Congratulations on deciding to take the big step and live in Israel. Whether you have made Aliyah (עלייה), becoming a citizen of Israel, or are a university student ( אונברסיטת סטודנט ), now you have to find a place to live.
First decide which city and neighborhood (שכונה) you would like to live in. It is a good idea to go visiting friends in that neighborhood and stay overnight. Walk around on Shabbat, to see if you like the general feeling, and of course the climate (מזג אוויר). The climate in Beit Shemesh most of the year is very hot, whereas in Jerusalem, the weather varies quite a bit summer and winter.
Finding an apartment to rent in Israel
Finding an apartment (דירה) to rent (להשכרה) can be very time consuming. Most of the rental apartments in Israel are owned privately, not by large corporations. This means that the condition of apartments varies quite a bit. Most apartments do not have built-in closets (ארונות) like in other countries. If you rent an unfurnished apartment, then remember that you are getting an empty apartment. Buy closets and have them put together by a carpenter (נגר).
You can go to a real estate agent to find an apartment to rent. You will have to pay the equivalent (שווה) of a month’s rent to the Realtor (מתווך). This is good if you don’t speak Hebrew, and the Realtor is bilingual. Then he/she can do all the negotiating for you. Another way to find an apartment is to go to a website with apartment listings. There are a few in Hebrew and some in English. Go see the apartment. One big difference between Israel and the United States is how they number the floors of an apartment building. The ground floor (קרקע) is not included in the numbering. If the ad says 1st floor, then it is one floor up. This is not too bad, but if the ad is for a 4th floor apartment and no elevator (מעלית), then it means that you will have to walk up four flights of stairs!

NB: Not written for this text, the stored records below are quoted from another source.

-- ==== Sys2Proof/Machine/Fp.lean ====
section
/-! DEFINITION. Exact binary arithmetic and its rounding (R92, R152 to R154): a value is an exact dyadic number, an
infinity or a NaN, and every rounding is to nearest, ties to even. -/

namespace Sys2Proof.Machine

/-- A float value: a NaN, an infinity, or (−1)^neg × mag × 2^exp. -/
inductive Fl where
  | nan
  | inf (neg : Bool)
  | fin (neg : Bool) (mag : Nat) (exp : Int)
  deriving DecidableEq, Repr

/-- Or of sticky flags (R153). -/
def Flags.or (f g : Flags) : Flags := { ovf := f.ovf || g.ovf, inv := f.inv || g.inv, unf := f.unf || g.unf }

def Flags.invalid : Flags := { Flags.none with inv := true }

/-- 2 to an integer power times a natural number, for a power that is not negative. -/
def shiftUp (m : Nat) (k : Int) : Nat := m * 2 ^ k.toNat

/-- The natural number nearest to m / 2^k, ties to even. -/
def rneShift (m k : Nat) : Nat :=
  let q := m / 2 ^ k
  let r := m % 2 ^ k
  if k = 0 then m
  else if 2 ^ k < 2 * r ∨ (2 * r = 2 ^ k ∧ q % 2 = 1) then q + 1
  else q

/-- The natural number nearest to n / d, ties to even. -/
def rneDiv (n d : Nat) : Nat :=
  let q := n / d
  let r := n % d
  if d < 2 * r ∨ (2 * r = d ∧ q % 2 = 1) then q + 1 else q

def bitLen (m : Nat) : Nat := if m = 0 then 0 else Nat.log2 m + 1

/-- A binary float format: exponent field width, fraction width, and the bits of its device NaN. -/
structure FloatFmt where
  eb : Nat
  mb : Nat
  nan : Nat
  deriving DecidableEq, Repr

def fp32 : FloatFmt := { eb := 8, mb := 23, nan := 0x7FC00000 }

def FloatFmt.bias (f : FloatFmt) : Int := 2 ^ (f.eb - 1) - 1

/-- Exponent of the last place of the subnormals. -/
def FloatFmt.emin (f : FloatFmt) : Int := 1 - f.bias - f.mb

/-- The code of +∞. -/
def FloatFmt.infCode (f : FloatFmt) : Nat := (2 ^ f.eb - 1) * 2 ^ f.mb

/-- The value of an encoding of a format that has infinities and NaNs. -/
def FloatFmt.decode (f : FloatFmt) (w : Nat) : Fl :=
  let neg := w.testBit (f.eb + f.mb)
  let e := w / 2 ^ f.mb % 2 ^ f.eb
  let m := w % 2 ^ f.mb
  if e = 2 ^ f.eb - 1 then (if m = 0 then .inf neg else .nan)
  else if e = 0 then .fin neg m f.emin
  else .fin neg (2 ^ f.mb + m) (f.emin + e - 1)

/-- The exponent of the last place that a magnitude is rounded to. -/
def FloatFmt.place (f : FloatFmt) (mag : Nat) (exp : Int) : Int := max (exp + bitLen mag - (f.mb + 1)) f.emin

/-- The code of a magnitude rounded to nearest, ties to even, without a limit on the exponent, and whether the rounding
is exact. Codes of magnitudes rise with the magnitude. -/
def FloatFmt.roundMag (f : FloatFmt) (mag : Nat) (exp : Int) : Nat × Bool :=
  let p := f.place mag exp
  let k := p - exp
  let q := if k ≤ 0 then shiftUp mag (-k) else rneShift mag k.toNat
  ((p - f.emin).toNat * 2 ^ f.mb + q, decide (k ≤ 0) || mag % 2 ^ k.toNat == 0)

/-- The magnitude is below the smallest normal one. -/
def FloatFmt.tiny (f : FloatFmt) (mag : Nat) (exp : Int) : Bool :=
  decide (exp + bitLen mag ≤ f.emin + f.mb)

def FloatFmt.signed (f : FloatFmt) (neg : Bool) (code : Nat) : Nat := (if neg then 2 ^ (f.eb + f.mb) else 0) + code

/-- Rounds a value to a format with infinities: the encoding and the flags of R153. -/
def FloatFmt.round (f : FloatFmt) : Fl → Nat × Flags
  | .nan => (f.nan, .none)
  | .inf neg => (f.signed neg f.infCode, .none)
  | .fin neg mag exp =>
    if mag = 0 then (f.signed neg 0, .none)
    else
      let (code, exact) := f.roundMag mag exp
      if f.infCode ≤ code then (f.signed neg f.infCode, { Flags.none with ovf := true })
      else (f.signed neg code, { Flags.none with unf := f.tiny mag exp && !exact })

/-- A signed integer times a power of two. -/
def Fl.ofInt (n : Int) (exp : Int) : Fl := .fin (decide (n < 0)) n.natAbs exp

def Fl.isNan : Fl → Bool
  | .nan => true
  | _ => false

def Fl.neg : Fl → Fl
  | .nan => .nan
  | .inf s => .inf !s
  | .fin s m e => .fin (!s) m e

def Fl.isZero : Fl → Bool
  | .fin _ 0 _ => true
  | _ => false

/-- The finite value as an integer at exponent `e`, which is not above its own. -/
def scaledInt (neg : Bool) (mag : Nat) (exp e : Int) : Int :=
  let n : Int := shiftUp mag (exp - e)
  if neg then -n else n

/-- Exact sum (R153, R154), with INV. -/
def Fl.add : Fl → Fl → Fl × Bool
  | .nan, _ => (.nan, true)
  | _, .nan => (.nan, true)
  | .inf s, .inf t => if s = t then (.inf s, false) else (.nan, true)
  | .inf s, .fin .. => (.inf s, false)
  | .fin .., .inf t => (.inf t, false)
  | .fin s m e, .fin t n f =>
    let k := min e f
    let sum := scaledInt s m e k + scaledInt t n f k
    if sum = 0 then (.fin (s && t) 0 0, false) else (Fl.ofInt sum k, false)

/-- Exact product (R153), with INV. -/
def Fl.mul : Fl → Fl → Fl × Bool
  | .nan, _ => (.nan, true)
  | _, .nan => (.nan, true)
  | .inf s, .inf t => (.inf (s != t), false)
  | .inf s, .fin t n _ => if n = 0 then (.nan, true) else (.inf (s != t), false)
  | .fin s m _, .inf t => if m = 0 then (.nan, true) else (.inf (s != t), false)
  | .fin s m e, .fin t n f => (.fin (s != t) (m * n) (e + f), false)

/-- −1, 0 or 1 as `a` is below, equal to or above `b`; none for a NaN. Zeros are equal. -/
def Fl.compare : Fl → Fl → Option Int
  | .nan, _ => none
  | _, .nan => none
  | .inf s, .inf t => some (if s = t then 0 else if s then -1 else 1)
  | .inf s, .fin .. => some (if s then -1 else 1)
  | .fin .., .inf t => some (if t then 1 else -1)
  | .fin s m e, .fin t n f =>
    let k := min e f
    some (scaledInt s m e k - scaledInt t n f k).sign

/-! ### FP32 and INT32 words -/

def fl32 (w : Word) : Fl := fp32.decode w.toNat

def toF32 (x : Fl) : Word × Flags :=
  let (c, f) := fp32.round x
  (BitVec.ofNat 32 c, f)

def withInv (inv : Bool) (r : Word × Flags) : Word × Flags := (r.1, { r.2 with inv := r.2.inv || inv })

/-- FP32 sum, one rounding (R92, R153). -/
def addF32 (a b : Word) : Word × Flags :=
  let (x, inv) := (fl32 a).add (fl32 b)
  withInv inv (toF32 x)

/-- FP32 product, one rounding. -/
def mulF32 (a b : Word) : Word × Flags :=
  let (x, inv) := (fl32 a).mul (fl32 b)
  withInv inv (toF32 x)

/-- Saturates to a signed 32-bit number (R92, R153). -/
def satI32 (n : Int) : Word × Flags :=
  if n < -0x80000000 then (0x80000000, { Flags.none with ovf := true })
  else if 0x7FFFFFFF < n then (0x7FFFFFFF, { Flags.none with ovf := true })
  else (BitVec.ofInt 32 n, .none)

def addI32 (a b : Word) : Word × Flags := satI32 (a.toInt + b.toInt)

end Sys2Proof.Machine
end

When dealing with apartment owners, usually they will want first and last month’s rent, and a security check. Some will also want checks written out for the whole year in advance (מראש). You will have to read the rental contract, which is in Hebrew, so bring along a bilingual friend to translate for you. The apartment should have been painted, check that the water works, if there is a solar water heater ( דוד שמש), and if there is a water hookup for a clothes washer. You will also have to pay the yearly property tax (ארנונה) the amount depends upon how many square meters the apartment is. Ask also is there is a monthly charge (ועד בית) for cleaning the stairs and electricity for the elevator if there is one. You will also be responsible for changing the water and electricity service. Also there are a few ways to get Internet service, so shop around for the best deal for Internet, and home telephone service.
If all is to your satisfaction, then make another meeting with the apartment owner, and sign the contract (חוזה); get the key and move in! You are now a proud apartment renter!